How we spend our days, is, of course, how we spend our lives.
~Annie Dillard
For most of us, especially business owners, our days are spent chasing what we call productivity. The more we feel productive, the more we manage to pacify ourselves with the feeling that we are doing what’s right, what is important.
Is it really that important? Is most of what we’re doing, in our bid at success, nothing more than coasting through the day, not being totally aware of what’s going on around us?
What are the three most important things in running a business? The first is your product or service. Is it needed? Are you able to provide it with relative ease and at a competitive price? Is there a market for it?
The second most important thing is your customer base. Who will purchase this? What problems will it solve for them? Do they absolutely need it and if not is it needed enough that it will sell? Included in this are the activities involved in providing it.

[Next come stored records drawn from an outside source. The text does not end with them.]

-- ==== Sys2Proof/Laws/Access.lean ====
section
/-! SUPPORT. Reading back what a change of one channel, gate, port, domain, tenant or slot wrote, and what it leaves. -/

namespace Sys2Proof.Machine
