@[simp] theorem Follows.endAll {mw : Bool} {s0 : State} {s : State} {p : Part} {o : Nat} {code : Code} (h : Follows mw p s0
    s) : Follows mw p s0 (State.endAll s p o code) := by
  simp (maxDischargeDepth := 100) [State.endAll, h]

@[simp] theorem Follows.poisonObj {mw : Bool} {s0 : State} {s : State} {p : Part} {o : Nat} {code : Code} (h : Follows mw p
    s0 s) : Follows mw p s0 (State.poisonObj s p o code) := by
  unfold State.poisonObj
  extract_lets s1
  have hs1 : Follows mw p s0 s1 := by
    simp only [s1]
    repeat' (first | (simp (maxDischargeDepth := 100) [h]; done) | refine Follows.foldl (fun _ _ => ?_) ?_ | split)
  repeat' (first | (simp (maxDischargeDepth := 100) [h, hs1]; done) | refine Follows.foldl (fun _ _ => ?_) ?_ | split)

@[simp] theorem Follows.applyOt {mw : Bool} {s0 : State} {s : State} {p : Part} (h : Follows mw p s0 s) : Follows mw p s0
    (State.applyOt s p).2 := by
  simp only [State.applyOt]
  repeat' (first | (simp (maxDischargeDepth := 100) [h]; done) | refine Follows.foldl (fun _ _ => ?_) ?_ | split)

@[simp] theorem Follows.recordApply {mw : Bool} {s0 : State} {s : State} {p : Part} {o : Nat} {a : Machine.Applier} (h :
    Follows mw p s0 s) : Follows mw p s0 (State.recordApply s p o a) := by
  simp (maxDischargeDepth := 100) [State.recordApply, h]

@[simp] theorem Follows.signalObj {mw : Bool} {s0 : State} {s : State} {p : Part} {o : Nat} {n : Nat} {a : Machine.Applier}
    (h : Follows mw p s0 s) : Follows mw p s0 (State.signalObj s p o n a).1 := by
  simp only [State.signalObj]
  repeat' (first | (simp (maxDischargeDepth := 100) [h]; done) | refine Follows.foldl (fun _ _ => ?_) ?_ | split)

@[simp] theorem Follows.decObj {mw : Bool} {s0 : State} {s : State} {p : Part} {o : Nat} {n : Nat} (h : Follows mw p s0 s)
    : Follows mw p s0 (State.decObj s p o n).1 := by
  simp (maxDischargeDepth := 100) [State.decObj, h]

@[simp] theorem Follows.setObj {mw : Bool} {s0 : State} {s : State} {p : Part} {o : Nat} {v : Nat} {a : Machine.Applier} (h
    : Follows mw p s0 s) : Follows mw p s0 (State.setObj s p o v a) := by
  simp (maxDischargeDepth := 100) [State.setObj, h]

@[simp] theorem Follows.bumpOpSeq {mw : Bool} {q : Part} {s0 : State} {s : State} {r : ObjReq} (h : Follows mw q s0 s) (hq
    : reqPart r = q ∧ True) : Follows mw q s0 (State.bumpOpSeq s r) := by
  obtain ⟨rfl, -⟩ := hq
  cases r <;> simp only [reqPart] at h ⊢ <;> simp (maxDischargeDepth := 100) [State.bumpOpSeq, reqPart, h]

@[simp] theorem Follows.answer {mw : Bool} {q : Part} {s0 : State} {s : State} {r : ObjReq} {code : Code} {value : Nat}
    {pending : optParam Bool false} (h : Follows mw q s0 s) (hq : reqPart r = q ∧ True) : Follows mw q s0 (State.answer s r code value pending) := by
  obtain ⟨rfl, -⟩ := hq
  cases r <;> simp only [reqPart] at h ⊢ <;> simp (maxDischargeDepth := 100) [State.answer, reqPart, h]

@[simp] theorem Follows.turnAway {mw : Bool} {q : Part} {s0 : State} {s : State} {r : ObjReq} {code : Code} (h : Follows mw
    q s0 s) (hq : reqPart r = q ∧ True) : Follows mw q s0 (State.turnAway s r code) := by
  obtain ⟨rfl, -⟩ := hq
  cases r <;> simp only [reqPart] at h ⊢ <;> simp (maxDischargeDepth := 100) [State.turnAway, reqPart, h]

@[simp] theorem Follows.refuse {mw : Bool} {q : Part} {s0 : State} {s : State} {r : ObjReq} {code : Code} (h : Follows mw q
    s0 s) (hq : reqPart r = q ∧ True) : Follows mw q s0 (State.refuse s r code) := by
  obtain ⟨rfl, -⟩ := hq
  cases r <;> simp only [reqPart] at h ⊢ <;> simp (maxDischargeDepth := 100) [State.refuse, reqPart, h]

@[simp] theorem Follows.objOp {mw : Bool} {q : Part} {s0 s : State} {r : ObjReq} {a b c : Bool} {f : State → Nat → State}
    (h : Follows mw q s0 s) (hq : reqPart r = q ∧ True) (hf : ∀ s o, Follows mw q s (f s o)) : Follows mw q s0 (s.objOp r a b c f) := by
  unfold State.objOp
  dsimp only
  repeat' (first | exact h | exact Follows.refuse (Follows.bumpOpSeq h hq) hq | exact Follows.trans (Follows.bumpOpSeq h hq) (hf _ _) | exact Follows.bumpOpSeq h hq | split)

@[simp] theorem Answers.execObjPeek {mw : Bool} {q : Part} {s0 : State} {r : ObjReq} {s : State} (h : Follows mw q s0 s)
    (hq : reqPart r = q ∧ True) : Answers mw q s0 (Machine.execObjPeek r s) := by
  unfold Machine.execObjPeek
  repeat' (first | contradiction | (simp (maxDischargeDepth := 100) [*]; done) | refine Follows.foldl (fun _ _ => ?_) ?_ | split)

@[simp] theorem Answers.execObjSignal {mw : Bool} {q : Part} {s0 : State} {r : ObjReq} {s : State} (h : Follows mw q s0 s)
    (hq : reqPart r = q ∧ True) : Answers mw q s0 (Machine.execObjSignal r s) := by
  unfold Machine.execObjSignal
  repeat' (first | contradiction | (simp (maxDischargeDepth := 100) [*]; done) | refine Follows.foldl (fun _ _ => ?_) ?_ | split)

@[simp] theorem Answers.execObjDec {mw : Bool} {q : Part} {s0 : State} {r : ObjReq} {s : State} (h : Follows mw q s0 s) (hq
    : reqPart r = q ∧ True) : Answers mw q s0 (Machine.execObjDec r s) := by
  unfold Machine.execObjDec
  repeat' (first | contradiction | (simp (maxDischargeDepth := 100) [*]; done) | refine Follows.foldl (fun _ _ => ?_) ?_ | split)

@[simp] theorem Answers.execObjSet {mw : Bool} {q : Part} {s0 : State} {r : ObjReq} {s : State} (h : Follows mw q s0 s) (hq
    : reqPart r = q ∧ True) : Answers mw q s0 (Machine.execObjSet r s) := by
  unfold Machine.execObjSet
  repeat' (first | contradiction | (simp (maxDischargeDepth := 100) [*]; done) | refine Follows.foldl (fun _ _ => ?_) ?_ | split)

@[simp] theorem Follows.joinWait {mw : Bool} {s0 : State} {s : State} {p : Part} {o : Nat} {w : Machine.Waiter} (h :
    Follows mw p s0 s) : Follows mw p s0 (State.joinWait s p o w) := by
  simp (maxDischargeDepth := 100) [State.joinWait, h]

@[simp] theorem Follows.holdTake {mw : Bool} {q : Part} {s0 : State} {s : State} {r : ObjReq} (h : Follows mw q s0 s) (hq :
    reqPart r = q ∧ True) : Follows mw q s0 (State.holdTake s r) := by
  obtain ⟨rfl, -⟩ := hq
  cases r <;> simp only [reqPart] at h ⊢ <;> simp (maxDischargeDepth := 100) [State.holdTake, reqPart, h]

@[simp] theorem Follows.takeWait {mw : Bool} {q : Part} {s0 : State} {s : State} {r : ObjReq} {o : Nat} (h : Follows mw q
    s0 s) (hq : reqPart r = q ∧ True) : Follows mw q s0 (State.takeWait s r o) := by
  obtain ⟨rfl, -⟩ := hq
  cases r <;> simp only [reqPart] at h ⊢ <;> simp (maxDischargeDepth := 100) [State.takeWait, reqPart, h]

@[simp] theorem Follows.takeObj {mw : Bool} {q : Part} {s0 : State} {s : State} {r : ObjReq} (h : Follows mw q s0 s) (hq :
    reqPart r = q ∧ True) : Follows mw q s0 (State.takeObj s r) := by
  obtain ⟨rfl, -⟩ := hq
  cases r <;> simp only [reqPart] at h ⊢ <;> simp (maxDischargeDepth := 100) [State.takeObj, reqPart, h]

@[simp] theorem Follows.countStall {mw : Bool} {q : Part} {s0 : State} {s : State} {r : ObjReq} (h : Follows mw q s0 s) (hq
    : reqPart r = q ∧ True) : Follows mw q s0 (State.countStall s r) := by
  obtain ⟨rfl, -⟩ := hq
  cases r <;> simp only [reqPart] at h ⊢ <;> simp (maxDischargeDepth := 100) [State.countStall, reqPart, h]

@[simp] theorem Answers.execObjTake {mw : Bool} {q : Part} {s0 : State} {r : ObjReq} {s : State} (h : Follows mw q s0 s)
    (hq : reqPart r = q ∧ True) : Answers mw q s0 (Machine.execObjTake r s) := by
  unfold Machine.execObjTake
  repeat' (first | contradiction | (simp (maxDischargeDepth := 100) [*]; done) | refine Follows.foldl (fun _ _ => ?_) ?_ | split)

@[simp] theorem Follows.tickHeld {mw : Bool} {s0 s : State} {p : Part} (h : Follows mw p s0 s) : Follows mw p s0
    (s.tickHeld p) := by
  cases p
  · unfold State.tickHeld
    refine Follows.foldl (fun t r => ?_) (by simp [h])
    by_cases hr : reqPart r = .baxel
    · simp only [ne_eq, hr, not_true, if_false]
      split <;> simp (maxDischargeDepth := 100) [hr, State.holdTake]
    · simp [hr]
  · unfold State.tickHeld
    refine Follows.foldl (fun t r => ?_) (by simp [h])
    by_cases hr : reqPart r = .kresia <;> simp (maxDischargeDepth := 100) [hr]

@[simp] theorem Follows.serveObjs {mw : Bool} {s0 : State} {s : State} {os : List Nat} (h : Follows mw .kresia s0 s) :
    Follows mw .kresia s0 (State.serveObjs s os) := by
  simp (maxDischargeDepth := 100) [State.serveObjs, h]

@[simp] theorem Follows.withdraw {mw : Bool} {s0 : State} {s : State} {p : Part} {o : Nat} {w : Machine.Waiter} {code :
    Code} (h : Follows mw p s0 s) : Follows mw p s0 (State.withdraw s p o w code) := by
  simp (maxDischargeDepth := 100) [State.withdraw, h]

@[simp] theorem Follows.cancelTag {mw : Bool} {q : Part} {s0 : State} {s : State} {r : ObjReq} {owner : Nat} {src :
    WaiterSource} {tag : Nat} {o : Nat} (h : Follows mw q s0 s) (hq : reqPart r = q ∧ True) : Follows mw q s0 (State.cancelTag s r owner src tag o) := by
  unfold State.cancelTag
  repeat' (first | contradiction | (simp (maxDischargeDepth := 100) [*]; done) | refine Follows.foldl (fun _ _ => ?_) ?_ | split)

@[simp] theorem Answers.execObjCancel {mw : Bool} {q : Part} {s0 : State} {r : ObjReq} {s : State} (h : Follows mw q s0 s)
    (hq : reqPart r = q ∧ True) : Answers mw q s0 (Machine.execObjCancel r s) := by
  unfold Machine.execObjCancel
  repeat' (first | contradiction | (simp (maxDischargeDepth := 100) [*]; done) | refine Follows.foldl (fun _ _ => ?_) ?_ | split)

@[simp] theorem Answers.execTakeTimeout {mw : Bool} {s0 : State} {p : Part} {obj : Nat} {source : WaiterSource} {tag : Nat}
    {s : State} (h : Follows mw p s0 s) : Answers mw p s0 (Machine.execTakeTimeout p obj source tag s) := by
  simp only [Machine.execTakeTimeout]
  repeat' (first | (simp (maxDischargeDepth := 100) [h]; done) | refine Follows.foldl (fun _ _ => ?_) ?_ | split)

@[simp] theorem Answers.execTcqPop {mw : Bool} {s0 : State} {t : Nat} {n : Nat} {s : State} (h : Follows mw .baxel s0 s) :
    Answers mw .baxel s0 (Machine.execTcqPop t n s) := by
  simp (maxDischargeDepth := 100) [Machine.execTcqPop, h]

@[simp] theorem Answers.execObjPartWrite {mw : Bool} {s0 : State} {t : Nat} {w : Word} {s : State} (h : Follows mw .baxel
    s0 s) : Answers mw .baxel s0 (Machine.execObjPartWrite t w s) := by
  simp (maxDischargeDepth := 100) [Machine.execObjPartWrite, h]

@[simp] theorem Answers.execWfloorWrite {mw : Bool} {s0 : State} {t : Nat} {w : Word} {s : State} (h : Follows mw .baxel s0
    s) : Answers mw .baxel s0 (Machine.execWfloorWrite t w s) := by
  simp (maxDischargeDepth := 100) [Machine.execWfloorWrite, h]

@[simp] theorem Answers.execRsigPartWrite {mw : Bool} {s0 : State} {t : Nat} {w : Word} {s : State} (h : Follows mw .baxel
    s0 s) : Answers mw .baxel s0 (Machine.execRsigPartWrite t w s) := by
  simp (maxDischargeDepth := 100) [Machine.execRsigPartWrite, h]

@[simp] theorem Follows.modTags {mw : Bool} {s0 : State} {s : State} {p : Part} {f : Machine.TagUnit → Machine.TagUnit} (h
    : Follows mw p s0 s) : Follows mw p s0 (State.modTags s p f) := by
  simp (maxDischargeDepth := 100) [State.modTags, h]

@[simp] theorem Follows.tagWrite {mw : Bool} {s0 : State} {s : State} {p : Part} {r : Machine.TagRec} (h : Follows mw p s0
    s) : Follows mw p s0 (State.tagWrite s p r) := by
  simp (maxDischargeDepth := 100) [State.tagWrite, h]

@[simp] theorem Follows.tagStart {mw : Bool} {s0 : State} {s : State} {r : Machine.TagRec} (h : Follows mw .kresia s0 s) :
    Follows mw .kresia s0 (State.tagStart s r) := by
  simp (maxDischargeDepth := 100) [State.tagStart, h]

@[simp] theorem Follows.tagStage {mw : Bool} {s0 : State} {s : State} {r : Machine.TagRec} {i : Nat} (h : Follows mw
    .kresia s0 s) : Follows mw .kresia s0 (State.tagStage s r i) := by
  simp only [State.tagStage]
  repeat' (first | (simp (maxDischargeDepth := 100) [h]; done) | refine Follows.foldl (fun _ _ => ?_) ?_ | split)

@[simp] theorem Follows.tagEnd {mw : Bool} {s0 : State} {s : State} {r : Machine.TagRec} {incomplete : Bool} (h : Follows
    mw .kresia s0 s) : Follows mw .kresia s0 (State.tagEnd s r incomplete) := by
  simp only [State.tagEnd]
  repeat' (first | (simp (maxDischargeDepth := 100) [h]; done) | refine Follows.foldl (fun _ _ => ?_) ?_ | split)

@[simp] theorem Follows.tagDraw {mw : Bool} {s0 : State} {s : State} {p : Part} {port : Nat} {x : Packet} (h : Follows mw p
    s0 s) : Follows mw p s0 (State.tagDraw s p port x).2 := by
  simp (maxDischargeDepth := 100) [State.tagDraw, h]

@[simp] theorem Follows.tagPacket {mw : Bool} {s0 : State} {s : State} {p : Part} {port : Nat} {q : Machine.QEntry} {first
    : Option Raw} {lseq : Nat} {incomplete : Bool} (h : Follows mw p s0 s) : Follows mw p s0 (State.tagPacket s p port q first lseq incomplete) := by
  simp (maxDischargeDepth := 100) [State.tagPacket, h]

@[simp] theorem evLk_part (p : Part) (n off : Nat) : (evLk p n off).part = p := by cases p <;> rfl

@[simp] theorem evLk_byDom (p : Part) (n off : Nat) : (evLk p n off).byDom = false := by cases p <;> rfl

@[simp] theorem evGt_part (p : Part) (n off : Nat) (c : Option Nat) : (evGt p n off c).part = p := by cases p <;> rfl

@[simp] theorem evGt_byDom (p : Part) (n off : Nat) (c : Option Nat) : (evGt p n off c).byDom = false := by cases p <;> rfl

The third is relationships. Yours with your customers and how you will relate to them to create a demand for your product, answer their questions and provide a valued service or product.
The realities of running your own business have always involved long hours, intense work and an ability to market to customers well. What you have to decide is what is more important to you. Running a business and having a life or running a business and only running a business. Efficiency is not a trait that many of us are born with but it can be learned. Many business owners are as easily distracted as the rest of us and just like us, they like to play hookey and spend their time doing what they want to do, rather than work. Wise business owners have also learned to concentrate their time and effort on the customers that buy from them the most. That way they aren’t putting in wasted minutes or hours dealing with the difficult customers who don’t end up purchasing from them, but go elsewhere. Learning to decipher one from the other is worth your effort.
The most successful business owners have a vision and they keep it in mind while working. If you look at your time each day and divide it into chunks that are worth so many dollars, you will quickly decide what is worth doing and what isn’t. Concentrate fully on your market and be consistent with your products and services. Decide what is most important about your business, what you can offer that will bring the most value and then go after it. This way, you are working only a certain amount of hours where you concentrate fully on the most important aspects of your business. If administrative work and details are taking up too much of your time, hire a virtual administrative assistant – one that can keep up your website, take care of your email, write your blog posts for you and handle all of the other little things that are needed to fully operate a small business.
Decide what you love to do, what is most important to you and do it. Realize that productiity isn’t everything, having a life is much more important. Your job and business may be rewarding but there are other things in life that bring much greater rewards when they are combined with your small business.